-- ==== Sys2Proof/Laws/State.lean ====
section
/-! SUPPORT. What each update of the state leaves in each field, so that no proof unfolds an update: a block's update block by block; an
entry's update as its own entry, every other entry and every other block. -/

namespace Sys2Proof.Machine

/-! ### One block -/

@[simp] theorem State.modAdt_pending {f} {s : State} : (s.modAdt f).pending = s.pending := rfl
@[simp] theorem State.modAdt_boot {f} {s : State} : (s.modAdt f).boot = s.boot := rfl
@[simp] theorem State.modAdt_bootMram {f} {s : State} : (s.modAdt f).bootMram = s.bootMram := rfl
@[simp] theorem State.modAdt_pins {f} {s : State} : (s.modAdt f).pins = s.pins := rfl
@[simp] theorem State.modAdt_clk {f} {s : State} : (s.modAdt f).clk = s.clk := rfl
@[simp] theorem State.modAdt_pace {f} {s : State} : (s.modAdt f).pace = s.pace := rfl
@[simp] theorem State.modAdt_paceMram {f} {s : State} : (s.modAdt f).paceMram = s.paceMram := rfl
@[simp] theorem State.modAdt_mem {f} {s : State} : (s.modAdt f).mem = s.mem := rfl
@[simp] theorem State.modAdt_host {f} {s : State} : (s.modAdt f).host = s.host := rfl
@[simp] theorem State.modAdt_netMgmt {f} {s : State} : (s.modAdt f).netMgmt = s.netMgmt := rfl
@[simp] theorem State.modAdt_netKeys {f} {s : State} : (s.modAdt f).netKeys = s.netKeys := rfl
@[simp] theorem State.modAdt_intc {f} {s : State} : (s.modAdt f).intc = s.intc := rfl
@[simp] theorem State.modAdt_flt {f} {s : State} : (s.modAdt f).flt = s.flt := rfl
@[simp] theorem State.modAdt_fltMram {f} {s : State} : (s.modAdt f).fltMram = s.fltMram := rfl
@[simp] theorem State.modAdt_truss {f} {s : State} : (s.modAdt f).truss = s.truss := rfl
@[simp] theorem State.modAdt_seq {f} {s : State} : (s.modAdt f).seq = s.seq := rfl
@[simp] theorem State.modAdt_heads {f} {s : State} : (s.modAdt f).heads = s.heads := rfl
@[simp] theorem State.modAdt_adt {f} {s : State} : (s.modAdt f).adt = f s.adt := rfl
@[simp] theorem State.modAdt_adtCfg {f} {s : State} : (s.modAdt f).adtCfg = s.adtCfg := rfl
@[simp] theorem State.modAdt_net {f} {s : State} : (s.modAdt f).net = s.net := rfl
@[simp] theorem State.modAdt_netMram {f} {s : State} : (s.modAdt f).netMram = s.netMram := rfl
@[simp] theorem State.modAdt_dma {f} {s : State} : (s.modAdt f).dma = s.dma := rfl
@[simp] theorem State.modAdt_svc {f} {s : State} : (s.modAdt f).svc = s.svc := rfl
@[simp] theorem State.modAdt_svcMram {f} {s : State} : (s.modAdt f).svcMram = s.svcMram := rfl
@[simp] theorem State.modAdt_sec {f} {s : State} : (s.modAdt f).sec = s.sec := rfl
@[simp] theorem State.modAdt_secMram {f} {s : State} : (s.modAdt f).secMram = s.secMram := rfl
@[simp] theorem State.modAdt_pmu {f} {s : State} : (s.modAdt f).pmu = s.pmu := rfl
@[simp] theorem State.modAdt_pmuMram {f} {s : State} : (s.modAdt f).pmuMram = s.pmuMram := rfl
@[simp] theorem State.modAdt_free {f} {s : State} : (s.modAdt f).free = s.free := rfl
@[simp] theorem State.modAdt_out {f} {s : State} : (s.modAdt f).out = s.out := rfl

@[simp] theorem State.modBoot_pending {f} {s : State} : (s.modBoot f).pending = s.pending := rfl
@[simp] theorem State.modBoot_boot {f} {s : State} : (s.modBoot f).boot = f s.boot := rfl
@[simp] theorem State.modBoot_bootMram {f} {s : State} : (s.modBoot f).bootMram = s.bootMram := rfl
@[simp] theorem State.modBoot_pins {f} {s : State} : (s.modBoot f).pins = s.pins := rfl
@[simp] theorem State.modBoot_clk {f} {s : State} : (s.modBoot f).clk = s.clk := rfl
@[simp] theorem State.modBoot_pace {f} {s : State} : (s.modBoot f).pace = s.pace := rfl
@[simp] theorem State.modBoot_paceMram {f} {s : State} : (s.modBoot f).paceMram = s.paceMram := rfl
@[simp] theorem State.modBoot_mem {f} {s : State} : (s.modBoot f).mem = s.mem := rfl
@[simp] theorem State.modBoot_host {f} {s : State} : (s.modBoot f).host = s.host := rfl
@[simp] theorem State.modBoot_netMgmt {f} {s : State} : (s.modBoot f).netMgmt = s.netMgmt := rfl
@[simp] theorem State.modBoot_netKeys {f} {s : State} : (s.modBoot f).netKeys = s.netKeys := rfl
@[simp] theorem State.modBoot_intc {f} {s : State} : (s.modBoot f).intc = s.intc := rfl
@[simp] theorem State.modBoot_flt {f} {s : State} : (s.modBoot f).flt = s.flt := rfl
@[simp] theorem State.modBoot_fltMram {f} {s : State} : (s.modBoot f).fltMram = s.fltMram := rfl
@[simp] theorem State.modBoot_truss {f} {s : State} : (s.modBoot f).truss = s.truss := rfl
@[simp] theorem State.modBoot_seq {f} {s : State} : (s.modBoot f).seq = s.seq := rfl
@[simp] theorem State.modBoot_heads {f} {s : State} : (s.modBoot f).heads = s.heads := rfl
@[simp] theorem State.modBoot_adt {f} {s : State} : (s.modBoot f).adt = s.adt := rfl
@[simp] theorem State.modBoot_adtCfg {f} {s : State} : (s.modBoot f).adtCfg = s.adtCfg := rfl
@[simp] theorem State.modBoot_net {f} {s : State} : (s.modBoot f).net = s.net := rfl
@[simp] theorem State.modBoot_netMram {f} {s : State} : (s.modBoot f).netMram = s.netMram := rfl
@[simp] theorem State.modBoot_dma {f} {s : State} : (s.modBoot f).dma = s.dma := rfl
@[simp] theorem State.modBoot_svc {f} {s : State} : (s.modBoot f).svc = s.svc := rfl
@[simp] theorem State.modBoot_svcMram {f} {s : State} : (s.modBoot f).svcMram = s.svcMram := rfl
@[simp] theorem State.modBoot_sec {f} {s : State} : (s.modBoot f).sec = s.sec := rfl
@[simp] theorem State.modBoot_secMram {f} {s : State} : (s.modBoot f).secMram = s.secMram := rfl
@[simp] theorem State.modBoot_pmu {f} {s : State} : (s.modBoot f).pmu = s.pmu := rfl
@[simp] theorem State.modBoot_pmuMram {f} {s : State} : (s.modBoot f).pmuMram = s.pmuMram := rfl
@[simp] theorem State.modBoot_free {f} {s : State} : (s.modBoot f).free = s.free := rfl
@[simp] theorem State.modBoot_out {f} {s : State} : (s.modBoot f).out = s.out := rfl

@[simp] theorem State.modBootMram_pending {f} {s : State} : (s.modBootMram f).pending = s.pending := rfl
@[simp] theorem State.modBootMram_boot {f} {s : State} : (s.modBootMram f).boot = s.boot := rfl
@[simp] theorem State.modBootMram_bootMram {f} {s : State} : (s.modBootMram f).bootMram = f s.bootMram := rfl
@[simp] theorem State.modBootMram_pins {f} {s : State} : (s.modBootMram f).pins = s.pins := rfl
@[simp] theorem State.modBootMram_clk {f} {s : State} : (s.modBootMram f).clk = s.clk := rfl
@[simp] theorem State.modBootMram_pace {f} {s : State} : (s.modBootMram f).pace = s.pace := rfl
@[simp] theorem State.modBootMram_paceMram {f} {s : State} : (s.modBootMram f).paceMram = s.paceMram := rfl
@[simp] theorem State.modBootMram_mem {f} {s : State} : (s.modBootMram f).mem = s.mem := rfl
@[simp] theorem State.modBootMram_host {f} {s : State} : (s.modBootMram f).host = s.host := rfl
@[simp] theorem State.modBootMram_netMgmt {f} {s : State} : (s.modBootMram f).netMgmt = s.netMgmt := rfl
@[simp] theorem State.modBootMram_netKeys {f} {s : State} : (s.modBootMram f).netKeys = s.netKeys := rfl
@[simp] theorem State.modBootMram_intc {f} {s : State} : (s.modBootMram f).intc = s.intc := rfl
@[simp] theorem State.modBootMram_flt {f} {s : State} : (s.modBootMram f).flt = s.flt := rfl
@[simp] theorem State.modBootMram_fltMram {f} {s : State} : (s.modBootMram f).fltMram = s.fltMram := rfl
@[simp] theorem State.modBootMram_truss {f} {s : State} : (s.modBootMram f).truss = s.truss := rfl
@[simp] theorem State.modBootMram_seq {f} {s : State} : (s.modBootMram f).seq = s.seq := rfl
@[simp] theorem State.modBootMram_heads {f} {s : State} : (s.modBootMram f).heads = s.heads := rfl
@[simp] theorem State.modBootMram_adt {f} {s : State} : (s.modBootMram f).adt = s.adt := rfl
@[simp] theorem State.modBootMram_adtCfg {f} {s : State} : (s.modBootMram f).adtCfg = s.adtCfg := rfl
@[simp] theorem State.modBootMram_net {f} {s : State} : (s.modBootMram f).net = s.net := rfl
@[simp] theorem State.modBootMram_netMram {f} {s : State} : (s.modBootMram f).netMram = s.netMram := rfl
@[simp] theorem State.modBootMram_dma {f} {s : State} : (s.modBootMram f).dma = s.dma := rfl
@[simp] theorem State.modBootMram_svc {f} {s : State} : (s.modBootMram f).svc = s.svc := rfl
@[simp] theorem State.modBootMram_svcMram {f} {s : State} : (s.modBootMram f).svcMram = s.svcMram := rfl
@[simp] theorem State.modBootMram_sec {f} {s : State} : (s.modBootMram f).sec = s.sec := rfl
@[simp] theorem State.modBootMram_secMram {f} {s : State} : (s.modBootMram f).secMram = s.secMram := rfl
@[simp] theorem State.modBootMram_pmu {f} {s : State} : (s.modBootMram f).pmu = s.pmu := rfl
@[simp] theorem State.modBootMram_pmuMram {f} {s : State} : (s.modBootMram f).pmuMram = s.pmuMram := rfl
@[simp] theorem State.modBootMram_free {f} {s : State} : (s.modBootMram f).free = s.free := rfl
@[simp] theorem State.modBootMram_out {f} {s : State} : (s.modBootMram f).out = s.out := rfl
************
Word for word, restate the line with "(s.modBootMram f).pmu = s.pmu := rfl" and all remaining lines of the material, stopping only at the final line.

@[simp] theorem State.modBootMram_pmu {f} {s : State} : (s.modBootMram f).pmu = s.pmu := rfl
@[simp] theorem State.modBootMram_pmuMram {f} {s : State} : (s.modBootMram f).pmuMram = s.pmuMram := rfl
@[simp] theorem State.modBootMram_free {f} {s : State} : (s.modBootMram f).free = s.free := rfl
@[simp] theorem State.modBootMram_out {f} {s : State} : (s.modBootMram f).out = s.out := rfl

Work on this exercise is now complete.